-- ==== Sys2Proof/Tests/Slice0.lean ====
section
/-! SUPPORT. The model's own tests: what WellFormed refuses, the words of the opcode map written out, one step per
command with values taken from the spec's examples and from 95_test_vectors.md, and for every statement with
hypotheses a state and operands that meet them. -/

open Sys2Proof Sys2Proof.Machine

namespace Slice0

-- one theorem after another: each kernel evaluation in a thread of its own would need too many threads
set_option Elab.async false

/-! ### Helpers -/

/-- The step ends in a next state of which the test holds. -/
def ends (o : Outcome) (p : State → Bool) : Bool :=
  match o with
  | .next t => p t
  | .fault _ => false
  | .refused _ => false

theorem of_ends {o : Outcome} {p : State → Bool} (h : ends o p = true) : ∃ t, o = .next t ∧ p t = true := by
  cases o with
  | next t => exact ⟨t, rfl, h⟩
  | fault f => cases h
  | refused r => cases h

/-- A fault seen from outside: `STATUS`, `FCMD` and an empty sink. -/
def faulted (status : BitVec 16) (word : Word) (t : State) : Bool :=
  t.status == status && t.fcmd == word && t.snk == [] && t.snkSync == 0

/-- `SRC` holds exactly these bytes. -/
def withBytes (bytes : List Byte) (s : State) : State :=
  { s with src := (List.range bytes.length).zip bytes, srcLen := BitVec.ofNat 64 bytes.length }

/-- `SNK_CAP = n`. -/
def capped (n : Nat) (s : State) : State := { s with cfg := { s.cfg with snkCap := some (BitVec.ofNat 64 n) } }

/-- The histogram with these counters, all others 0. -/
def counters (l : List (Byte × Count)) : Histogram := l.foldl (fun h c => tableSet h c.1 c.2) (Vector.replicate 256 0)

/-- Reset, `SRC` = "AAAB". -/
def aaab : State := withBytes [0x41, 0x41, 0x41, 0x42] State.reset

/-- The histogram of "AAAB" (vector HI1). -/
def counted : State :=
  { aaab with hist := counters [(0x41, 3), (0x42, 1)], histTotal := 4 }

/-- The leaves of "AAAB" (vector TR1 after `TREE.INIT`). -/
def leafy : State := { counted with node := [.leaf 3 0x41, .leaf 1 0x42], pq := [0, 1] }

/-- The tree of "AAAB" (vector TR1). -/
def treed : State :=
  { counted with node := [.leaf 3 0x41, .leaf 1 0x42, .internal 4 1 0], pq := [2], root := 2, rootValid := true }

/-- The code table of "AAAB" (vector CW1). -/
def coded : State :=
  { counted with ct := tableSet (tableSet State.reset.ct 0x41 (some { code := 1, len := 1 })) 0x42
                         (some { code := 0, len := 1 }) }

/-- The header of "AAAB" written (vector HW1). -/
def headed : State :=
  { coded with bwAcc := 4, bwCnt := 6, snk := [0x48, 0x55, 0x46, 0x46, 0x4D, 0x41, 0x4E, 0x01, 0x41, 0x06, 0x84, 0x08,
                                              0x00, 0x00, 0x00] }

/-- The encoded file of "AAAB" (vector E1). -/
def fileBytes : List Byte :=
  [0x48, 0x55, 0x46, 0x46, 0x4D, 0x41, 0x4E, 0x01, 0x41, 0x06, 0x84, 0x08, 0x00, 0x00, 0x00, 0x13, 0x80]

/-- Reset with that file as the source. -/
def filed : State := withBytes fileBytes State.reset

/-- The decode table of that file. -/
def twoEntries : List DecEntry := [{ sym := 0x41, len := 1, code := 1 }, { sym := 0x42, len := 1, code := 0 }]

/-- Its header parsed (vector HP1). -/
def parsed : State := { filed with srcPos := 16, brByte := 0x13, brCnt := 2, dt := twoEntries, decRem := 4 }

/-! ### What WellFormed refuses -/

theorem test_illFormed_val : (Instr.bwBit 0x100000000).wellFormed = false ∧
    (Instr.bwBits 0x100000000 1).wellFormed = false := by decide
theorem test_illFormed_len : (Instr.brBits 64).wellFormed = false ∧ (Instr.bwBits 0 64).wellFormed = false := by decide
theorem test_illFormed_sym : (Instr.histAcc 256).wellFormed = false ∧ (Instr.encSym 256).wellFormed = false := by decide
theorem test_wellFormed : (Instr.bwBits 0xFFFFFFFF 63).wellFormed = true ∧ (Instr.encSym 255).wellFormed = true := by
  decide

/-! ### The words of the opcode map (30_encoding.md R61, R64) -/

theorem test_decode_control : decode 0x0000000000000000#64 = .ok .ctlNop ∧
    decode 0x0100000000000000#64 = .ok .ctlReset := by decide
theorem test_decode_writer : decode 0x1000000000000001#64 = .ok (.bwBit 1) ∧
    decode 0x11000020DEADBEEF#64 = .ok (.bwBits 0xDEADBEEF 32) ∧
    decode 0x1200000000000000#64 = .ok .bwFlush := by decide
theorem test_decode_reader : decode 0x2000000000000000#64 = .ok .brBit ∧
    decode 0x2100000800000000#64 = .ok (.brBits 8) := by decide
theorem test_decode_histogram : decode 0x3000000000000000#64 = .ok .histClr ∧
    decode 0x3100000000000041#64 = .ok (.histAcc 0x41) ∧ decode 0x3200000000000000#64 = .ok .histScan := by decide
theorem test_decode_tree : decode 0x4000000000000000#64 = .ok .treeInit ∧
    decode 0x4100000000000000#64 = .ok .treeMerge ∧ decode 0x4200000000000000#64 = .ok .treeBuild := by decide
theorem test_decode_codeTable : decode 0x5000000000000000#64 = .ok .codeWalk := by decide
theorem test_decode_header : decode 0x6000000000000000#64 = .ok .hdrWrite ∧
    decode 0x6100000000000000#64 = .ok .hdrParse := by decide
theorem test_decode_encoder : decode 0x7000000000000041#64 = .ok (.encSym 0x41) ∧
    decode 0x7100000000000000#64 = .ok .encBody ∧ decode 0x7200000000000000#64 = .ok .encodeJob := by decide
theorem test_decode_decoder : decode 0x8000000000000000#64 = .ok .decSym ∧
    decode 0x8100000000000000#64 = .ok .decBody ∧ decode 0x8200000000000000#64 = .ok .decodeJob := by decide
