-- ==== Sys2Proof/Machine/State.lean ====
section
/-! DEFINITION. The state of the block (10_state.md) and of the agents around it (R17, R6), as plain data, and the state right after reset (R36, R320). -/

namespace Sys2Proof.Machine

/-! ### Positions, events, agents -/

/-- PHASE (R24). -/
inductive Phase where
  /-- not scanning: the block consumes no received byte -/
  | idle
  /-- the ten-byte header read -/
  | header
  /-- the payload read of a PointCloud frame -/
  | payload
deriving DecidableEq, Repr

/-- What SOURCE offers (R17, R34). -/
inductive SrcEvent where
  /-- one received byte (R51) -/
  | byte (b : Byte)
  /-- the bound of the read in progress has expired (R276) -/
  | timeout
  /-- a device failure that leaves the stream open (R277) -/
  | ioFail
  /-- the stream has been closed (R278) -/
  | closed
deriving DecidableEq, Repr

/-- Whose turn it is: the interleaving of the agents' actions (R282), as the environment chooses it. -/
inductive Turn where
  /-- the next event of the line arrives: SOURCE has received it (R17, R50) -/
  | arrive
  /-- the sensor has obeyed the stop command: what arrives from here on it has sent afterwards (R252; the moment is the
  environment's, log entry 13) -/
  | stopObeyed
  /-- SOURCE offers its next event -/
  | source
  /-- CONTROL offers `Start` (R248) -/
  | start
  /-- CONTROL offers `StopReq` (R250) -/
  | stopReq
  /-- SINK performs `Take` (R35) -/
  | take
  /-- the host's caller calls `stopScan()` (R256) -/
  | stopScan
  /-- the host sends its next command frame (R233) -/
  | hostSend
  /-- the host tries to send its next command frame, and the device's write fails (R252, `IoError`) -/
  | hostSendFails
  /-- the host reads the next received event for itself (R246) -/
  | hostRead
deriving DecidableEq, Repr

/-! ### Items (R32) -/

/-- Kind (R32). -/
inductive Kind where
  | pointCloud
  | headingMarker
deriving DecidableEq, Repr

/-- An angle in degrees, exactly: the arithmetic of R207 as a finite expression over rationals and values of the
open parameter CORR (R11, R209). `Deg.eval` (Machine/AngleReal.lean) gives the real number it stands for. An
expression in which no CORR value is left is always one `rat` (log entry 4). -/
inductive Deg where
  /-- a rational number of degrees -/
  | rat (q : Rat)
  /-- CORR(d), for a distance d other than 0 (R201) -/
  | corr (d : BitVec 14)
  /-- a + b -/
  | add (a b : Deg)
  /-- a - b -/
  | sub (a b : Deg)
  /-- (a / n) * i -/
  | frac (a : Deg) (i n : Nat)
  /-- a mod 360, the floor-modulo of R14 -/
  | mod360 (a : Deg)
deriving DecidableEq, Repr

/-- Sample (R32). -/
structure Sample where
  /-- millimetres, 0..16383 -/
  distance : BitVec 14
  /-- 0..1023 -/
  intensity : BitVec 10
  /-- degrees, in [0, 360) -/
  angle : Deg
deriving DecidableEq, Repr

/-- Anomaly (R32, R151). -/
inductive Anomaly where
  | headingCountNotOne (count : Byte)
deriving DecidableEq, Repr

/-- Err (R32, R271). -/
inductive Err where
  /-- `expected` is the size of the read that fell short, `got` the bytes that had arrived (R272) -/
  | shortRead (expected got : Nat)
  | badPreamble
  | checksumError
  | ioError
  | emptyPointCloud
deriving DecidableEq, Repr

/-- Packet (R32). -/
structure Packet where
  kind : Kind
  samples : List Sample
  freqCode : Option (BitVec 7)
  anomaly : Option Anomaly
deriving DecidableEq, Repr

/-- Item (R32): one value handed to the consumer. -/
inductive Item where
  | packet (p : Packet)
  | error (e : Err)
  | endOfStream
deriving DecidableEq, Repr

/-! ### The host's side (R6, 45_session_host.md) -/

/-- A call of the host's interface that is in progress (R245, R256). -/
inductive HostCall where
  | startScan
  /-- `StopReq` has been given; CMD.STOP follows when the block has reached IDLE (R252, R256) -/
  | stopScan
  | deviceInfo
  | healthStatus
deriving DecidableEq, Repr

/-- What `parse_rsp` returns (R240). -/
structure RspHeader where
  payloadSize : BitVec 6
  responseMode : BitVec 2
  typeCode : Byte
deriving DecidableEq, Repr

/-- What a request of the host surfaces to its caller (R249, R256). -/
inductive CallResult where
  /-- `startScan()` passed the negotiation and gave `Start` (R245) -/
  | started
  /-- ProtocolNegotiationError (R249) -/
  | protocolNegotiationError
  /-- `Ok(())` of `stopScan()`: the stop command is sent and the stop duties are done (R252, R256) -/
  | stopped
  /-- `IoError`: the command could not be sent (R252, R256; for the other commands log entry 18) -/
  | ioError
  /-- a response header and the payload that followed it (R240, R256) -/
  | response (h : RspHeader) (payload : List Byte)
  /-- a response that could not be read or has no preamble, outside `startScan()` (log entry 11) -/
  | responseFailed
deriving DecidableEq, Repr

/-- The host's side of the serial link, the block's environment (R6, R232). -/
structure HostSide where
  /-- bytes of command frames not yet sent -/
  cmds : List Byte
  /-- the request in progress -/
  call : Option HostCall
  /-- response header bytes read so far -/
  rspBuf : List Byte
  /-- the response header whose payload is being read -/
  rsp : Option RspHeader
  /-- payload bytes read so far -/
  payload : List Byte
  /-- what the last request surfaced to its caller -/
  result : Option CallResult
deriving DecidableEq, Repr

/-! ### Faults and refusals -/

/-- Why the machine stops with a fault. None can be reached from reset: the spec's rules exclude each (R33, R57,
R93 treatment `fault` of U4). -/
inductive Fault where
  /-- Raised by the byte read and the byte write of PBUF on an address above 764, which does not exist (R57). Safe. -/
  | pbufAddress (a : Nat)
  /-- Raised by the byte read of PBUF on a byte that nothing has written since reset (R36, U4). Safe. -/
  | pbufUnwritten (a : Nat)
  /-- Raised by the header capture when HCNT is above 9, so that there is no HDR[HCNT] (R23). Safe. -/
  | hcntRange (k : Nat)
  /-- Raised when a frame's captured bytes do not decode: excluded by the preamble check and by the payload's
  length (R33 item 3). Safe. -/
  | frameUndecodable
deriving DecidableEq, Repr

/-- Why the machine gives an action no meaning. -/
inductive Refusal where
  /-- Raised by an arm of `exec` whose instruction has no meaning yet; no arm does. Safe. -/
  | notModelled (mnemonic : String)
  /-- Raised when the host is made to send two bytes that are none of the five commands: the spec has no such
  command (R97, R239, treatment `refuse` of U7). Safe. -/
  | unlistedCommand (b0 b1 : Byte)
deriving DecidableEq, Repr

/-! ### The state -/

/-- PBUF as (address, byte) pairs in one canonical form: addresses strictly rising, and none above 764. An
address not listed holds no value (R36). -/
abbrev Memory := List Host.Cell

/-- The whole state: the spec's tuple (R20) first, then the model's own fields (log entries 6 to 9). -/
structure State where
  /-- PHASE (R24) -/
  phase : Phase
  /-- HCNT, 4 bits (R23) -/
  hcnt : BitVec 4
  /-- PCNT, 10 bits (R25) -/
  pcnt : BitVec 10
  /-- HDR[0..9] (R21) -/
  hdr : Vector Byte 10
  /-- PBUF[0..764] (R28) -/
  pbuf : Memory
  /-- XACC (R29) -/
  xacc : Word16
  /-- STOP_PENDING (R30) -/
  stopPending : Bool
  /-- OUT (R31) -/
  out : Option Item
  /-- the arrays intensity[] and distance[] of R146's loop, empty between two steps (log entry 7) -/
  decoded : List (BitVec 10 × BitVec 14)
  /-- RX: what SOURCE has received and nobody has consumed yet, in order (R50, R61) -/
  rx : List SrcEvent
  /-- what SOURCE has still to receive, in order: the event sequence of the run (R18, log entry 6) -/
  line : List SrcEvent
  /-- the agents' turns still to come, in order (R282) -/
  sched : List Turn
  /-- the items SINK has taken, in order (R35, R257) -/
  sink : List Item
  /-- TX: the bytes the host has sent to the sensor, in order (R50) -/
  tx : List Byte
  /-- whether the sensor has been put into continuous scan mode (R234) -/
  sensorScan : Bool
  /-- whether the block last went to IDLE by `Closed` (R278) and not by the stop step (R251): the host's stop duties
  follow the stop step alone (R252, log entry 18) -/
  idleByClosed : Bool
  /-- whether the block has taken a stop step after which the host has not done its stop duties yet (R252, log entry 18) -/
  stopOwed : Bool
  /-- whether the host discards the bytes that arrive: it has sent the stop command, and the sensor has not obeyed it yet
  (R252, log entry 13) -/
  draining : Bool
  /-- the counter at which the next free value is read (log entries 9 and 18) -/
  freeIdx : Nat
  /-- the host's side of the link (R6) -/
  host : HostSide
deriving DecidableEq, Repr

/-- The host's side at reset: no request, nothing to send. -/
def HostSide.initial : HostSide :=
  { cmds := [], call := none, rspBuf := [], rsp := none, payload := [], result := none }

/-- The state right after reset (R36, R320). HDR and XACC, to which the spec gives no reset value, hold 0 (log
entry 1); no byte of PBUF holds a value (R36, log entry 2). -/
def State.reset : State :=
  { phase := .idle
    hcnt := 0
    pcnt := 0
    hdr := #v[0, 0, 0, 0, 0, 0, 0, 0, 0, 0]
    pbuf := []
    xacc := 0
    stopPending := false
    out := none
    decoded := []
    rx := []
    line := []
    sched := []
    sink := []
    tx := []
    sensorScan := false
    idleByClosed := false
    stopOwed := false
    draining := false
    freeIdx := 0
    host := HostSide.initial }

end Sys2Proof.Machine
end

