-- ==== Sys2Proof/Machine/Angle.lean ====
section
/-! DEFINITION. The AngleCalculator (44_angle_calculator.md): R207 on exact angles. Each operation on `Deg` computes where its operands are rational and is kept as an expression where a CORR value is involved. Sums and quotients of rationals are formed with `mkRat` from exact integers, so that the kernel evaluates them. -/

namespace Sys2Proof.Machine

/-- a + b on rationals. -/
def ratAdd (a b : Rat) : Rat := mkRat (a.num * b.den + b.num * a.den) (a.den * b.den)

/-- a - b on rationals. -/
def ratSub (a b : Rat) : Rat := mkRat (a.num * b.den - b.num * a.den) (a.den * b.den)

/-- (a / n) * i on rationals, n not 0. -/
def ratFrac (a : Rat) (i n : Nat) : Rat := mkRat (a.num * i) (a.den * n)

/-- a mod 360 on rationals, the floor-modulo of R14: `a - 360 * floor(a / 360)`. -/
def ratMod360 (a : Rat) : Rat := mkRat (a.num % (Config.fullTurn * a.den : Nat)) a.den

/-- CORR(d) (R201): 0 for d = 0, the open parameter's value otherwise. -/
def Deg.ofCorr (d : BitVec 14) : Deg := if d = 0 then .rat 0 else .corr d

/-- a + b. -/
def Deg.plus : Deg → Deg → Deg
  | .rat a, .rat b => .rat (ratAdd a b)
  | a, b => .add a b

/-- a - b. -/
def Deg.minus : Deg → Deg → Deg
  | .rat a, .rat b => .rat (ratSub a b)
  | a, b => .sub a b

/-- (a / n) * i, n not 0. -/
def Deg.share : Deg → Nat → Nat → Deg
  | .rat a, i, n => .rat (ratFrac a i n)
  | a, i, n => .frac a i n

/-- a mod 360 (R14, R206). -/
def Deg.wrap : Deg → Deg
  | .rat a => .rat (ratMod360 a)
  | a => .mod360 a

/-- The angles of samples i, i+1, … (R204, R206): `(FSA + (span / (N-1)) * i + CORR(d[i])) mod 360`. -/
def interpolate (fsa span : Deg) (steps : Nat) : Nat → List (BitVec 14) → List Deg
  | _, [] => []
  | i, d :: ds =>
    Deg.wrap (Deg.plus (Deg.plus fsa (Deg.share span i steps)) (Deg.ofCorr d)) ::
      interpolate fsa span steps (i + 1) ds

/-- ANGLE (R207): `angles(s, e, d[0..N-1])`, one angle a sample. N = 1 has no interpolation (R205). -/
def angles (s e : Rat) : List (BitVec 14) → List Deg
  | [] => []
  | [d] => [Deg.wrap (Deg.plus (.rat s) (Deg.ofCorr d))]
  | d :: d' :: ds =>
    let fsa := Deg.plus (.rat s) (Deg.ofCorr d)
    let lsa := Deg.plus (.rat e) (Deg.ofCorr ((d' :: ds).getLast (List.cons_ne_nil _ _)))
    let span := Deg.wrap (Deg.minus lsa fsa)
    interpolate fsa span (ds.length + 1) 0 (d :: d' :: ds)

end Sys2Proof.Machine
end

——

**Exercise requirements**
Both the line containing "def headed : State" and the line containing "decode 0x11000020DEADBEEF#64 = .ok" belong in the answer. Print them and every line above that falls between them exactly, and no others.

**Answer section**
def headed : State :=
  { coded with bwAcc := 4, bwCnt := 6, snk := [0x48, 0x55, 0x46, 0x46, 0x4D, 0x41, 0x4E, 0x01, 0x41, 0x06, 0x84, 0x08,
                                              0x00, 0x00, 0x00] }

/-- The encoded file of "AAAB" (vector E1). -/
def fileBytes : List Byte :=
  [0x48, 0x55, 0x46, 0x46, 0x4D, 0x41, 0x4E, 0x01, 0x41, 0x06, 0x84, 0x08, 0x00, 0x00, 0x00, 0x13, 0x80]

/-- Reset with that file as the source. -/
def filed : State := withBytes fileBytes State.reset

/-- The decode table of that file. -/
def twoEntries : List DecEntry := [{ sym := 0x41, len := 1, code := 1 }, { sym := 0x42, len := 1, code := 0 }]

/-- Its header parsed (vector HP1). -/
def parsed : State := { filed with srcPos := 16, brByte := 0x13, brCnt := 2, dt := twoEntries, decRem := 4 }

/-! ### What WellFormed refuses -/

theorem test_illFormed_val : (Instr.bwBit 0x100000000).wellFormed = false ∧
    (Instr.bwBits 0x100000000 1).wellFormed = false := by decide
theorem test_illFormed_len : (Instr.brBits 64).wellFormed = false ∧ (Instr.bwBits 0 64).wellFormed = false := by decide
theorem test_illFormed_sym : (Instr.histAcc 256).wellFormed = false ∧ (Instr.encSym 256).wellFormed = false := by decide
theorem test_wellFormed : (Instr.bwBits 0xFFFFFFFF 63).wellFormed = true ∧ (Instr.encSym 255).wellFormed = true := by
  decide

/-! ### The words of the opcode map (30_encoding.md R61, R64) -/

theorem test_decode_control : decode 0x0000000000000000#64 = .ok .ctlNop ∧
    decode 0x0100000000000000#64 = .ok .ctlReset := by decide
theorem test_decode_writer : decode 0x1000000000000001#64 = .ok (.bwBit 1) ∧
    decode 0x11000020DEADBEEF#64 = .ok (.bwBits 0xDEADBEEF 32) ∧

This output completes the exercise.